Holding tightly to Ollie’s arm and leaving Brax at the backdoor, we walk through a maze of dark hallways toward the low humming sound of people talking. Each step requires immense concentration as a nuclear war rages inside me—fulfill my duty and save the world or do nothing and save myself. I’m in charge of my destiny. I get to make the choice but time is running out.

We reach a large square room lit by rows and rows of candles in tall brass holders, giving the space a flickering ghostly feeling. Several hundred celebrities and rich Londoners wander about the room looking at the monk’s odd, splotchy black-and-white paintings set on wooden easels in a spiral pattern in the center of the room. It feels as if I’m in a psychiatric hospital surrounded by flicking Rorschach tests.

A waiter hands me a tall glass of red wine and Ollie and I make our rounds kissing cheeks and trading compliments. Everyone wants to touch us, but instead of feeling the normal thrill of being seen and desired, I feel dizzy and weak. If only they knew the truth about me. If they knew what my inaction would do to their country, they’d be spitting in my face and tearing out my hair. Am I really willing to destroy everything to be fakely admired and loved?

Dressed in a rich brown fur shawl, a large pudgy woman with bright red cheeks grabs my arm and smiles. She smells of fig pudding and I imagine she’s a duchess of something. The rim of her wineglass is covered in pale pink lipstick.

“The Queen’s funeral is likely to be the social event of the decade. It will be a who’s who of the entire world and I’ve already made a call to several designers to get on the list for a dress. You have to work quickly in these situations or you will be left looking like a fool. Do you have a designer in mind dear?”

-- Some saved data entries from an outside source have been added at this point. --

/-- F11: a width of 33. -/
theorem test_reflect_33 :
    (after (exec (.reflect 0#24) { State.reset with reflIn := 0x80000000#32, reflWidth := 33#32 })).map (·.reflOut) =
      some 0x00000002#32 := by decide

/-- H9: an illegal command reports 3 and keeps RESULT. -/
theorem test_illegal :
    after (exec (.illegal04 0#2 0#24) { State.reset with result := 7#32 }) =
      some { State.reset with result := 7#32, status := 0x32#32 } ∧
    after (exec (.illegal80 0x7F#7 1#24) { State.reset with result := 7#32 }) =
      some { State.reset with result := 7#32, status := 0x32#32 } := by decide

theorem test_illegal_middle_rows :
    (after (exec (.illegal08 0#3 0#24) State.reset)).map (·.status) = some 0x32#32 ∧
      (after (exec (.illegal10 0#4 0#24) State.reset)).map (·.status) = some 0x32#32 ∧
      (after (exec (.illegal20 0#5 0#24) State.reset)).map (·.status) = some 0x32#32 ∧
      (after (exec (.illegal40 0#6 0#24) State.reset)).map (·.status) = some 0x32#32 := by decide

/-! ## One step of the engine and of reset -/

/-- T1: the ABSORB row. -/
theorem test_absorb : after (step s7Absorb) = some s7Shift := by decide

/-- S8: REFIN places 0x80 as 0x01. -/
theorem test_absorb_refin :
    (after (step { s7Absorb with ctrl := 0x00010108#32, image := [(0, 0x80#8)] })).map (·.acc) = some 0x01#32 := by decide

/-- T1: SHIFT 8. -/
theorem test_last_shift : after (step s7LastShift) = some s7Final := by decide

/-- T1: FINAL. -/
theorem test_final :
    after (step s7Final) = some { s7Final with result := 0x07#32, status := 0x02#32, phase := .idle } := by decide

/-- E9: apply mode reflects 0x07 to 0xE0. -/
theorem test_final_apply : (after (step { s7Final with ctrl := 0x00010A08#32 })).map (·.result) = some 0xE0#32 := by decide

/-- Z2: reset while BUSY. -/
theorem test_reset_busy :
    after (step { s7Shift with turns := [.reset] }) = some { State.reset with image := [(0, 0x01#8)] } := by decide

/-! ## The datapath and the document's algorithm -/

/-- T2 (E6) in both forms. -/
theorem test_two_bytes :
    crcHW [0x01#8, 0x02#8] s7.crcConfig = 0x1B#32 ∧ crcRef [0x01#8, 0x02#8] s7.crcConfig = .ok 0x1B := by
  constructor
  · decide
  · rfl

/-- E19: the empty range in apply mode. -/
theorem test_empty_apply : crcHW [] ⟨16, 0x1021#32, 0x1234#32, false, true, false, true⟩ = 0x2C48#32 := by decide

/-- E32 and E33, W = 32. -/
theorem test_crc32 :
    crcHW [0x80#8] ⟨32, 0x04C11DB7#32, 0#32, false, false, false, false⟩ = 0x690CE0EE#32 ∧
      crcHW [0x00#8] ⟨32, 0x04C11DB7#32, 0xFFFFFFFF#32, false, false, false, false⟩ = 0x4E08BFB4#32 := by decide

/-- The image keeps its canonical form, and unbacking an address removes its entry. -/
theorem test_memory :
    Memory.put (Memory.put [] 5#32 1#8) 3#32 2#8 = [(3, 2#8), (5, 1#8)] ∧ Memory.unback [(3, 2#8), (5, 1#8)] 3#32 = [(5, 1#8)] ∧
      Memory.wf [(3, 2#8), (5, 1#8)] = true ∧ Memory.wf [(5, 1#8), (5, 1#8)] = false := by decide

/-! ## Witnesses: a concrete state and operands for the hypotheses of each statement -/

/-- A host's register read as a turn. -/
def readTurn (idx : BitVec 4) : Turn := .host (.hosttx (packTx 0#1 idx 0#32))

/-- A host's register write as a turn. -/
def writeTurn (idx : BitVec 4) (data : Word) : Turn := .host (.hosttx (packTx 1#1 idx data))
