-- ==== Sys2Proof/Machine/Access.lean ====
section
/-! DEFINITION. The host's access to the engine between calls (10_state.md R24, R25; 70_reset_and_hazards.md R100).
The host is outside the machine, so these are functions on State and no part of `step`. -/

namespace Sys2Proof.Machine

/-- A host address selects the byte at it modulo 65536 (20_memory.md R28, decision D14; log 18). -/
def hostAddr (n : Int) : Word := BitVec.ofInt 16 n

/-- What the host can do to an idle engine: any write of 10_state.md R24, `reset()` (R100) and `execute(budget)`. -/
inductive HostAction where
  /-- Write a memory byte. -/
  | writeMem (addr : Int) (v : Byte)
  /-- Write A. -/
  | setA (v : Byte)
  /-- Write X. -/
  | setX (v : Byte)
  /-- Write Y. -/
  | setY (v : Byte)
  /-- Write PC. -/
  | setPC (v : Word)
  /-- Write SP. -/
  | setSP (v : Word)
  /-- Write one flag, by its name only (10_state.md R20). -/
  | setFlag (f : FlagName) (b : Bool)
  /-- `reset()`. -/
  | reset
  /-- The start of `execute(budget)`. -/
  | execute (budget : BitVec 32)
  deriving DecidableEq, Repr

/-- What an action does to an idle engine. -/
def HostAction.apply (s : State) : HostAction → State
  | .writeMem addr v => memWrite (hostAddr addr) v s
  | .setA v => { s with A := v }
  | .setX v => { s with X := v }
  | .setY v => { s with Y := v }
  | .setPC v => { s with PC := v }
  | .setSP v => { s with SP := v }
  | .setFlag f b => { s with P := s.P.set f b }
  | .reset => State.reset
  | .execute budget => beginCall budget s

/-- A host action: refused while the engine runs (10_state.md R24; log 12). -/
def hostAct (a : HostAction) (s : State) : Host.Outcome State Fault Refusal :=
  match s.mode with
  | .idle => .next (a.apply s)
  | .running _ => .refused .hostActsOnlyWhileIdle

/-- What inspection shows: the registers, the flags and `Pbyte` (10_state.md R25). Its text is not modelled (log 20). -/
structure Inspection where
  /-- Program counter. -/
  PC : Word
  /-- Stack pointer. -/
  SP : Word
  /-- Accumulator. -/
  A : Byte
  /-- Index register X. -/
  X : Byte
  /-- Index register Y. -/
  Y : Byte
  /-- The named flags. -/
  P : Flags
  /-- The status byte. -/
  pbyte : Byte
  deriving DecidableEq, Repr

/-- Inspection, of an idle engine only; it has no effect on the state (10_state.md R24, R25). -/
def inspect (s : State) : Option Inspection :=
  match s.mode with
  | .idle =>
    some { PC := s.PC, SP := s.SP, A := s.A, X := s.X, Y := s.Y, P := s.P, pbyte := s.P.statusByte }
  | .running _ => none

/-- The host's read of a memory byte, of an idle engine only (10_state.md R24, 20_memory.md R28). -/
def hostReadMem (addr : Int) (s : State) : Option Byte :=
  match s.mode with
  | .idle => some (memRead (hostAddr addr) s)
  | .running _ => none

end Sys2Proof.Machine
end

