/-- After any error the host may call `execute` again, and the run resumes one past the erroring opcode with a fresh
count: so for every step that ends the call with cycles left (R90, derived by the spec; that an error consumes no
operand byte is decision D12, log 17; the count is an int by decision D6, log 13; that the new call clears the report
is log 2). -/
def Obligations.NewCallResumesPastTheErroringOpcode : Prop :=
  ∀ (s t : State) (c : Int) (budget : BitVec 32),
    s.mode = .running c → 0 < c → step s = .next t → t.mode = .idle →
    hostAct (.execute budget) t =
      .next { s with PC := s.PC + 1, mode := .running budget.toNat, returned := none }

/-- The loop's return (R49, R52; that cyc is an int and is reported is decisions D6 and D7, log 13): with no cycle left
the engine turns idle, reports Ok with the count as it is, and changes nothing else. -/
def Obligations.SpentBudgetReturnsOk : Prop :=
  ∀ (s : State) (c : Int), s.mode = .running c → c ≤ 0 →
    step s = .next { s with mode := .idle, returned := some { result := .ok, cyc := c } }

/-- R98: between calls all state persists unchanged; only the host's next call wakes the engine. -/
def Obligations.IdleEngineKeepsItsState : Prop :=
  ∀ s : State, s.mode = .idle →
    step s = .next s ∧
    ∀ (a : HostAction) (t : State), hostAct a s = .next t → t.mode ≠ .idle → ∃ budget, a = .execute budget

/-- No instruction halts the engine, waits, or stops the loop early (R54). A step always answers a next state, it ends a
call only where no cycle is left or an error is raised, and a running engine always comes back to idle. That a call
reports its count is decision D7 and that the count does not wrap is D6 (log 13); that an error has charged exactly
the opcode fetch is D12 (log 17); one step is one pass of the loop (log 1). -/
def Obligations.StepAlwaysAnswersNext : Prop :=
  ∀ s : State,
    (∃ t, step s = .next t ∧
      ∀ c, s.mode = .running c → t.mode = .idle →
        (c ≤ 0 ∧ t.returned = some { result := .ok, cyc := c }) ∨
        (0 < c ∧ ∃ e, t.returned = some { result := .err e, cyc := c - 1 })) ∧
    (∀ c, s.mode = .running c → ∃ k t, Sys2Proof.core.run k s = .next t ∧ t.mode = .idle)

/-- A call of `execute(budget)` has returned after at most `budget` iterations and one last test of the loop (R53, derived
by the spec; one step is one pass of the loop, log 1; the bound needs a count that does not wrap, decision D6,
log 13). -/
def Obligations.ExecuteReturnsWithinBudget : Prop :=
  ∀ (s : State) (budget : BitVec 32), s.mode = .idle →
    ∃ t r, Sys2Proof.core.run (budget.toNat + 1) (beginCall budget s) = .next t ∧
      t.mode = .idle ∧ t.returned = some r

/-- `execute(0)` fetches nothing and returns (Ok, 0) with the engine's state unchanged (R53, derived by the spec; the
reported count is decision D7, log 13; the report is log 2; one step is one pass of the loop, log 1). -/
def Obligations.ExecuteZeroFetchesNothing : Prop :=
  ∀ s : State, s.mode = .idle →
    Sys2Proof.core.run 1 (beginCall 0 s) = .next { s with returned := some { result := .ok, cyc := 0 } }

/-- `execute(1)` runs exactly one instruction, unless its fetch raises, and returns Ok (R97, derived by the spec; one
step is one pass of the loop, log 1). The count left is 1 less the instruction's 2 to 6 cycles (R52 with R103, derived
by the spec), an int below zero that is reported by decisions D6 and D7 (log 13). -/
def Obligations.ExecuteOneRunsOneInstruction : Prop :=
  ∀ (s t : State) (i : Instr) (n : Int), s.mode = .idle → s.fetches i →
    exec i (advance (beginCall 1 s)) = .next t → t.mode = .running n →
    Sys2Proof.core.run 2 (beginCall 1 s) =
      .next { t with mode := .idle, returned := some { result := .ok, cyc := n } } ∧ -5 ≤ n ∧ n ≤ -1
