/-- Settles O48: the writers by the inversion of `step`, the readers by running the same step or meaning from another
value. -/
theorem dataRegistersHaveTheStatedWritersAndReaders : Obligations.DataRegistersHaveTheStatedWritersAndReaders := by
  refine ⟨fun s t => step_data_registers, fun s c i hm hc hf hi => ⟨_, step_of_fetches_lda hm hc hf hi, rfl⟩,
    fun s t a h => ?_, fun i s t x => exec_X_unread x, fun i s t y => exec_Y_unread y,
    fun s v hm => ⟨hostAct_of_idle _ hm, hostAct_of_idle _ hm, hostAct_of_idle _ hm⟩⟩
  obtain ⟨_, hstep, a', r', rfl, -, hR⟩ := step_outputs_unread a s.returned h
  obtain rfl := hR rfl
  exact ⟨_, hstep, rfl⟩

/-- A JSR that raises is its opcode byte alone and charges its fetch alone (60_exceptions.md R87). -/
theorem jsr_mode_length_and_cycles {i : Instr} (s : State) (hi : i.operation = .jsr) (hmode : i.mode ≠ .abs) :
    i.length = 1 ∧ s.cyclesOf i = 1 := by
  cases i with
  | jsrIndX | jsrZp | jsrImm | jsrIndY | jsrZpX | jsrAbsY | jsrAbsX => exact ⟨rfl, rfl⟩
  | jsrAbs _ => exact absurd rfl hmode
  | ldaIndX _ | ldaZp _ | ldaImm _ | ldaAbs _ | ldaIndY _ | ldaZpX _ | ldaAbsY _ | ldaAbsX _ => cases hi

/-- Settles O49, by the next state of each kind of step. -/
theorem programCounterAdvancesOrIsSetByJsr : Obligations.ProgramCounterAdvancesOrIsSetByJsr := by
  refine ⟨fun s hm => ⟨_, step_of_idle hm, rfl⟩, fun s c hm hc => ⟨_, step_of_spent hm hc, rfl⟩,
    fun s c hm hc => ⟨fun hnone => ?_, fun i hf hi => ?_, fun target hf => ?_⟩, fun s v hm => hostAct_of_idle _ hm⟩
  · obtain ⟨e, hd⟩ := not_fetches_iff.mp hnone
    exact ⟨_, step_of_decode_error hm hc hd, rfl⟩
  · obtain hlda | ⟨target, htarget⟩ | ⟨hjsr, hmode⟩ := lda_or_jsrAbs_or_jsr_mode i
    · exact ⟨_, step_of_lda hlda hm hc hf, rfl⟩
    · exact absurd htarget (hi target)
    · rw [(jsr_mode_length_and_cycles s hjsr hmode).1]
      exact ⟨_, step_of_fetches_jsr_mode hjsr hmode hm hc hf, rfl⟩
  · exact ⟨_, step_of_fetches_jsrAbs hm hc hf, rfl⟩

/-- Settles O50: of everything a step can do only the absolute JSR's jump writes SP. -/
theorem stackPointerChangesOnlyByJsr : Obligations.StackPointerChangesOnlyByJsr := by
  intro s t h
  obtain ⟨-, rfl⟩ | ⟨c, -, -, rfl⟩ | ⟨c, -, -, ⟨e, -, rfl⟩ | ⟨i, hf, he⟩⟩ := step_cases h
  · exact .inl rfl
  · exact .inl rfl
  · exact .inl rfl
  · obtain ⟨c', -, ⟨-, hload⟩ | ⟨target, rfl, rfl⟩ | ⟨-, -, rfl⟩⟩ := exec_cases he
    · exact .inl hload.SP
    · exact .inr ⟨⟨target, hf⟩, rfl⟩
    · exact .inl rfl

/-- Settles O53, by the next state of each kind of step with cycles left. -/
theorem stepChargesTheCycleTable : Obligations.StepChargesTheCycleTable := by
  refine fun s c hm hc => ⟨fun i hf hi => ?_, fun i hf hi hmode => ?_, fun hnone => ?_⟩
  · obtain hlda | ⟨target, rfl⟩ | ⟨hjsr, hmode⟩ := lda_or_jsrAbs_or_jsr_mode i
    · exact ⟨_, step_of_lda hlda hm hc hf, rfl⟩
    · exact ⟨_, step_of_fetches_jsrAbs hm hc hf, rfl⟩
    · rw [hjsr] at hi
      exact absurd (hi.resolve_left (by decide)) hmode
  · rw [(jsr_mode_length_and_cycles s hi hmode).2]
    exact ⟨_, _, step_of_fetches_jsr_mode hi hmode hm hc hf, raise_advance_returned _ hm⟩
  · obtain ⟨e, hd⟩ := not_fetches_iff.mp hnone
    exact ⟨_, _, step_of_decode_error hm hc hd, raise_advance_returned _ hm⟩

/-! ### The invariant -/

/-- An idle state meets the invariant where its memory is canonical and its report in range. -/
theorem inv_of_idle {s : State} (hidle : s.mode = .idle) (hmem : s.mem.wf = true)
    (hreport : ∀ r, s.returned = some r → r.inRange) : s.Inv :=
  ⟨hmem, fun _ hm => (nomatch hidle.symm.trans hm), fun _ hm => (nomatch hidle.symm.trans hm), hreport⟩

/-- A running state without a report meets the invariant where its memory is canonical and its count in range. -/
theorem inv_of_running {s : State} {c : Int} (hm : s.mode = .running c) (hmem : s.mem.wf = true) (hlow : -5 ≤ c)
    (hhigh : c < 4294967296) (hnone : s.returned = none) : s.Inv :=
  ⟨hmem, fun _ hm' => by cases hm.symm.trans hm'; exact ⟨hlow, hhigh⟩, fun _ _ => hnone,
    fun _ hr => nomatch hnone.symm.trans hr⟩

/-- An error right after the opcode fetch reports a count of at least 0. -/
theorem raise_advance_inv {s : State} {c : Int} (e : EngineError) (hs : s.Inv) (hm : s.mode = .running c)
    (hc : 0 < c) : (raise e (advance s)).Inv := by
  refine inv_of_idle rfl hs.mem_wf fun r hr => ?_
  cases (raise_advance_returned e hm).symm.trans hr
  have hhigh := (hs.cyc_range c hm).2
  show 0 ≤ c - 1 ∧ c - 1 < 4294967295
  omega

/-- Settles O54: the reset engine is idle, lists no memory cell and holds no report. -/
theorem resetMeetsTheInvariant : Obligations.ResetMeetsTheInvariant :=
  inv_of_idle rfl wf_reset fun _ hr => nomatch (hr : none = some _)

/-- Settles O55: a call ends with Ok at a count of -5 to 0 or with an error after one fetch, and an instruction runs
from a count of at least 1 and charges at most 6. -/
theorem stepKeepsTheInvariant : Obligations.StepKeepsTheInvariant := by
  intro s t hs h
  obtain ⟨-, rfl⟩ | ⟨c, hm, hc, rfl⟩ | ⟨c, hm, hc, ⟨e, -, rfl⟩ | ⟨i, hf, he⟩⟩ := step_cases h
  · exact hs
  · refine inv_of_idle rfl hs.mem_wf fun r hr => ?_
    cases (endCall_returned .ok hm).symm.trans hr
    exact ⟨(hs.cyc_range c hm).1, hc⟩
  · exact raise_advance_inv _ hs hm hc
  · have hnone := hs.no_report_in_call c hm
    obtain ⟨-, hhigh⟩ := hs.cyc_range c hm
    have hadv : (advance s).mode = .running (c - 1) := congrArg (Mode.charge 1) hm
    obtain hi | ⟨target, rfl⟩ | ⟨hi, hmode⟩ := lda_or_jsrAbs_or_jsr_mode i
    · cases he.symm.trans (exec_of_lda hi hadv)
      obtain ⟨hlow, hle⟩ := exec_running_bounds he hadv rfl
      exact inv_of_running rfl hs.mem_wf (by omega) (by omega) hnone
    · cases he.symm.trans (exec_jsrAbs target hadv)
      exact inv_of_running rfl (push16_wf _ (advance s) hs.mem_wf) (by omega) (by omega) hnone
    · cases he.symm.trans (exec_of_jsr_mode hi hmode hadv)
      exact raise_advance_inv _ hs hm hc

/-- Settles O56: the writes keep the mode and the report, `execute` starts with an unsigned 32-bit count. -/
theorem hostActionKeepsTheInvariant : Obligations.HostActionKeepsTheInvariant := by
  intro a s t hs h
  cases hm : s.mode with
  | running c => cases h.symm.trans (hostAct_of_running a hm)
  | idle =>
    cases h.symm.trans (hostAct_of_idle a hm)
    cases a with
    | writeMem addr v => exact inv_of_idle hm (memWrite_wf _ _ _ hs.mem_wf) hs.report_range
    | setA _ | setX _ | setY _ | setPC _ | setSP _ | setFlag _ _ => exact inv_of_idle hm hs.mem_wf hs.report_range
    | reset => exact resetMeetsTheInvariant
    | execute budget =>
      have hbudget := budget.isLt
      exact inv_of_running (c := budget.toNat) rfl hs.mem_wf (by omega) (by omega) rfl

theorem reachable_inv {s : State} (h : Reachable s) : s.Inv := by
  induction h with
  | reset => exact resetMeetsTheInvariant
  | host _ hact ih => exact hostActionKeepsTheInvariant _ _ _ ih hact
  | step _ hstep ih => exact stepKeepsTheInvariant _ _ ih hstep

/-- Settles O57: every reachable state meets the invariant, which bounds both counts. -/
theorem reachableCountsAreBounded : Obligations.ReachableCountsAreBounded := by
  intro s hreach
  have hs := reachable_inv hreach
  refine ⟨fun r hr hok => ?_, fun c hcyc => ?_⟩
  · have hrange := hs.report_range r hr
    rwa [CallReturn.inRange, hok] at hrange
  · obtain ⟨hlow, hhigh⟩ := hs.cyc_range c (cyc_eq_some.mp hcyc)
    exact ⟨hlow, by omega⟩

end Sys2Proof.Machine
end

Her grip on my arm is too tight. Ollie senses my discomfort and answers for me. With a wink he defuses the situation, leaving the woman laughing. Her touch lingers on my skin, burning slightly as Ollie guides me to the next painting. As we stand side-by-side I know I have to get out of here.

“Are you really okay?”

Ollie’s voice drips with pity and concern. I hate this. I wish there was a way to fulfill my destiny and keep him, but that’s not how it works. Once I complete my task, everyone I’ve ever met will forget about me and I’ll return to my childhood home outside of London. That includes Ollie. It’s how it’s always been and always will be. It’s the bargain made and the price I have to pay for the years I’ve spent in the spotlight.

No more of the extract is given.